/-- The high half of a counter: VALUE_HI as its LO register latched it, OVF as it stands (R474). -/
def counterHi (k addr : Nat) (d : Device) : Nat := tget 0 d.hiLatch addr + 65536 * natOfBool (d.counter k).ovf

/-- The CNT registers (Table 17.12). -/
def cntPortWord (n r : Nat) (d : Device) : Option Nat :=
  if r < 0xC0 then
    let k := counterKey n (r / 8)
    if r % 8 = 0 then some (loWord ((d.counter k).value % 2 ^ 48)) else some (counterHi k (0xC01000 + n * 0x200 + r) d)
  else if r < 0x140 then
    let c := d.counter (counterKey n ((r - 0xC0) / 8 + 8))
    some (if r % 8 = 0 then c.sel.toNat else c.period)
  else none
def cntGlobalWord (i r : Nat) (d : Device) : Option Nat :=
  let c := d.counter (globalKey i)
  match r with
  | 0x00 => some (loWord (c.value % 2 ^ 48))
  | 0x04 => some (counterHi (globalKey i) (0xC20004 + i * 0x20) d)
  | 0x08 => some c.sel.toNat
  | 0x0C => some c.period
  | 0x10 => some c.portSel
  | _ => none
def portOvf (n : Nat) (d : Device) : Bool := (List.range 24).any fun j => (d.counter (counterKey n j)).ovf
def cntRead (off : Nat) (d : Device) : Option Nat :=
  let k := d.cnt
  match off with
  | 0x00 => some (k.dump.intervalUs + 2 ^ 20 * ringLog k.dump + 2 ^ 25 * natOfBool k.global + 2 ^ 26 * natOfBool k.dump.on)
  | 0x04 => some k.dump.prod.toNat
  | 0x08 => some k.dump.cons.toNat
  | 0x0C => some k.dump.lost
  | 0x10 => some k.seq
  | 0x20 => some (k.rateLog2 + 32 * ringLog k.tag + 1024 * natOfBool k.tag.on + 2048 * natOfBool k.tagOnOvf + 4096 * natOfBool k.randomOff)
  | 0x24 => some k.tag.prod.toNat
  | 0x28 => some k.tag.cons.toNat
  | 0x2C => some k.tag.lost
  | 0x30 => some k.tags.length
  | 0x40 => some k.intStatus.toNat
  | 0x44 => some k.intMask.toNat
  | 0x50 => some (bitsOf 0 101 fun n => portOvf n d)
  | 0x54 => some (bitsOf 1 101 fun n => portOvf n d)
  | 0x58 => some (bitsOf 2 101 fun n => portOvf n d)
  | 0x5C => some (bitsOf 3 101 fun n => portOvf n d)
  | 0x60 => some (bitsOf 0 64 fun i => (d.counter (globalKey i)).ovf)
  | 0x64 => some (bitsOf 1 64 fun i => (d.counter (globalKey i)).ovf)
  | 0x70 => some (k.ovfPort + 128 * k.ovfCounter)
  | 0x74 => some (loWord k.ovfTime.toNat)
  | 0x78 => some (hiWord k.ovfTime.toNat)
  | _ =>
    if 0x1000 ≤ off ∧ off < 0xDA00 then
      let n := (off - 0x1000) / 0x200
      match cntPortWord n (off % 0x200) d with
      | some v => some (if portExists n d || decide (96 ≤ n) then v else 0)
      | none => none
    else if 0x20000 ≤ off ∧ off < 0x20800 then cntGlobalWord ((off - 0x20000) / 0x20) (off % 0x20) d
    else none

/-- KME restarts in the last 24 h (CAN_KME). -/
def restartsToday (d : Device) : Nat := min (d.can.restarts.filter fun t => decide (d.now < t + 86400 * 1000 * msNs)).length 0xFF

/-- The CAN registers (Tables 16.11, 21.5). -/
def canRead (off : Nat) (d : Device) : Option Nat :=
  let c := d.can
  let t := d.throttle
  match off with
  | 0x00 => some (canGradeWord d)
  | 0x04 => some (canInputsWord d)
  | 0x10 => some c.eccCorr
  | 0x14 => some (c.eccItem + 65536 * c.eccStruct)
  | 0x18 => some (spareObWord d)
  | 0x1C => some (sparePanelWord d)
  | 0x20 => some (spareCaddyWord d)
  | 0x24 => some (shaftWord d)
  | 0x28 => some (mramWord d)
  | 0x2C => some (restartsToday d)
  | 0x80 => some c.intStatus.toNat
  | 0x84 => some c.intMask.toNat
  | 0x90 => some (loWord c.partFatal.toNat)
  | 0x94 => some (hiWord c.partFatal.toNat)
  | 0xA0 => some (t.level + 32 * natOfBool t.temp + 64 * natOfBool t.power + 128 * natOfBool t.emergency + 65536 * t.entries)
  | 0xA4 => some (min t.pkgPower 0xFFF + 65536 * min t.tjMax 0xFF + 2 ^ 24 * t.hotDie)
  | _ => none

/-- A word of a function's MSI-X table, and of its pending bits (R360, R364). -/
def msixWord (f : Fn) (off : Nat) (d : Device) : Option Nat :=
  if off < 16 * vectorCount f then
    let v := tget msixReset d.msix (fnKey f * 2048 + off / 16)
    match off % 16 with
    | 0 => some (loWord v.addr)
    | 4 => some (hiWord v.addr)
    | 8 => some v.data.toNat
    | _ => some (natOfBool v.masked)
  else none
def pbaWord (f : Fn) (k : Nat) (d : Device) : Option Nat :=
  if k < vectorCount f / 32 then some (bitsOf k (vectorCount f) fun n => (tget msixReset d.msix (fnKey f * 2048 + n)).pending) else none
/-- The same in a BAR: the table, and the pending bits 0x8000 above it, 0x1000 above it for a VF. -/
def msixRead (f : Fn) (off : Nat) (d : Device) : Option Nat :=
  let pba : Nat := match f with
    | .vf _ => 0x1000
    | _ => 0x8000
  if off % 4 ≠ 0 then none
  else if off < pba then msixWord f off d else pbaWord f ((off - pba) / 4) d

__EXERCISE GOAL__. Produce a verbatim transcript of the material above.

__OUTPUT FOR THIS EXERCISE__.
/-- The high half of a counter: VALUE_HI as its LO register latched it, OVF as it stands (R474). -/
def counterHi (k addr : Nat) (d : Device) : Nat := tget 0 d.hiLatch addr + 65536 * natOfBool (d.counter k).ovf

/-- The CNT registers (Table 17.12). -/
def cntPortWord (n r : Nat) (d : Device) : Option Nat :=
  if r < 0xC0 then
    let k := counterKey n (r / 8)
    if r % 8 = 0 then some (loWord ((d.counter k).value % 2 ^ 48)) else some (counterHi k (0xC01000 + n * 0x200 + r) d)
  else if r < 0x140 then
    let c := d.counter (counterKey n ((r - 0xC0) / 8 + 8))
    some (if r % 8 = 0 then c.sel.toNat else c.period)
  else none
def cntGlobalWord (i r : Nat) (d : Device) : Option Nat :=
  let c := d.counter (globalKey i)
  match r with
  | 0x00 => some (loWord (c.value % 2 ^ 48))
  | 0x04 => some (counterHi (globalKey i) (0xC20004 + i * 0x20) d)
  | 0x08 => some c.sel.toNat
  | 0x0C => some c.period
  | 0x10 => some c.portSel
  | _ => none
def portOvf (n : Nat) (d : Device) : Bool := (List.range 24).any fun j => (d.counter (counterKey n j)).ovf
def cntRead (off : Nat) (d : Device) : Option Nat :=
  let k := d.cnt
  match off with
  | 0x00 => some (k.dump.intervalUs + 2 ^ 20 * ringLog k.dump + 2 ^ 25 * natOfBool k.global + 2 ^ 26 * natOfBool k.dump.on)
  | 0x04 => some k.dump.prod.toNat
  | 0x08 => some k.dump.cons.toNat
  | 0x0C => some k.dump.lost
  | 0x10 => some k.seq
  | 0x20 => some (k.rateLog2 + 32 * ringLog k.tag + 1024 * natOfBool k.tag.on + 2048 * natOfBool k.tagOnOvf + 4096 * natOfBool k.randomOff)
  | 0x24 => some k.tag.prod.toNat
  | 0x28 => some k.tag.cons.toNat
  | 0x2C => some k.tag.lost
  | 0x30 => some k.tags.length
  | 0x40 => some k.intStatus.toNat
  | 0x44 => some k.intMask.toNat
  | 0x50 => some (bitsOf 0 101 fun n => portOvf n d)
  | 0x54 => some (bitsOf 1 101 fun n => portOvf n d)
  | 0x58 => some (bitsOf 2 101 fun n => portOvf n d)
  | 0x5C => some (bitsOf 3 101 fun n => portOvf n d)
  | 0x60 => some (bitsOf 0 64 fun i => (d.counter (globalKey i)).ovf)
  | 0x64 => some (bitsOf 1 64 fun i => (d.counter (globalKey i)).ovf)
  | 0x70 => some (k.ovfPort + 128 * k.ovfCounter)
  | 0x74 => some (loWord k.ovfTime.toNat)
  | 0x78 => some (hiWord k.ovfTime.toNat)
  | _ =>
    if 0x1000 ≤ off ∧ off < 0xDA00 then
      let n := (off - 0x1000) / 0x200
      match cntPortWord n (off % 0x200) d with
      | some v => some (if portExists n d || decide (96 ≤ n) then v else 0)
      | none => none
    else if 0x20000 ≤ off ∧ off < 0x20800 then cntGlobalWord ((off - 0x20000) / 0x20) (off % 0x20) d
    else none

/-- KME restarts in the last 24 h (CAN_KME). -/
def restartsToday (d : Device) : Nat := min (d.can.restarts.filter fun t => decide (d.now < t + 86400 * 1000 * msNs)).length 0xFF

/-- The CAN registers (Tables 16.11, 21.5). -/
def canRead (off : Nat) (d : Device) : Option Nat :=
  let c := d.can
  let t := d.throttle
  match off with
  | 0x00 => some (canGradeWord d)
  | 0x04 => some (canInputsWord d)
  | 0x10 => some c.eccCorr
  | 0x14 => some (c.eccItem + 65536 * c.eccStruct)
  | 0x18 => some (spareObWord d)
  | 0x1C => some (sparePanelWord d)
  | 0x20 => some (spareCaddyWord d)
  | 0x24 => some (shaftWord d)
  | 0x28 => some (mramWord d)
  | 0x2C => some (restartsToday d)
  | 0x80 => some c.intStatus.toNat
  | 0x84 => some c.intMask.toNat
  | 0x90 => some (loWord c.partFatal.toNat)
  | 0x94 => some (hiWord c.partFatal.toNat)
  | 0xA0 => some (t.level + 32 * natOfBool t.temp + 64 * natOfBool t.power + 128 * natOfBool t.emergency + 65536 * t.entries)
  | 0xA4 => some (min t.pkgPower 0xFFF + 65536 * min t.tjMax 0xFF + 2 ^ 24 * t.hotDie)
  | _ => none

/-- A word of a function's MSI-X table, and of its pending bits (R360, R364). -/
def msixWord (f : Fn) (off : Nat) (d : Device) : Option Nat :=
  if off < 16 * vectorCount f then
    let v := tget msixReset d.msix (fnKey f * 2048 + off / 16)
    match off % 16 with
    | 0 => some (loWord v.addr)
    | 4 => some (hiWord v.addr)
    | 8 => some v.data.toNat
    | _ => some (natOfBool v.masked)
  else none
def pbaWord (f : Fn) (k : Nat) (d : Device) : Option Nat :=
  if k < vectorCount f / 32 then some (bitsOf k (vectorCount f) fun n => (tget msixReset d.msix (fnKey f * 2048 + n)).pending) else none
/-- The same in a BAR: the table, and the pending bits 0x8000 above it, 0x1000 above it for a VF. -/
def msixRead (f : Fn) (off : Nat) (d : Device) : Option Nat :=
  let pba : Nat := match f with
    | .vf _ => 0x1000
    | _ => 0x8000
  if off % 4 ≠ 0 then none
  else if off < pba then msixWord f off d else pbaWord f ((off - pba) / 4) d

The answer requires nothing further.